# Work order
Return the exact lines from the one containing "namespace Sys2Proof.Laws.OneForm" through the final line of the material below, with both ends kept.

# Data
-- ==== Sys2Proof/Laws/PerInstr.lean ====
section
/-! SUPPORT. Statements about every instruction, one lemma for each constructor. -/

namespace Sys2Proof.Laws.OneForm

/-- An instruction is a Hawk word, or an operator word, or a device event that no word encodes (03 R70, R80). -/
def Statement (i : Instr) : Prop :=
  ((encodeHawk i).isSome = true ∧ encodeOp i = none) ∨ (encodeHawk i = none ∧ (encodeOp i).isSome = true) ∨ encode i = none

# Result
namespace Sys2Proof.Laws.OneForm

/-- An instruction is a Hawk word, or an operator word, or a device event that no word encodes (03 R70, R80). -/
def Statement (i : Instr) : Prop :=
  ((encodeHawk i).isSome = true ∧ encodeOp i = none) ∨ (encodeHawk i = none ∧ (encodeOp i).isSome = true) ∨ encode i = none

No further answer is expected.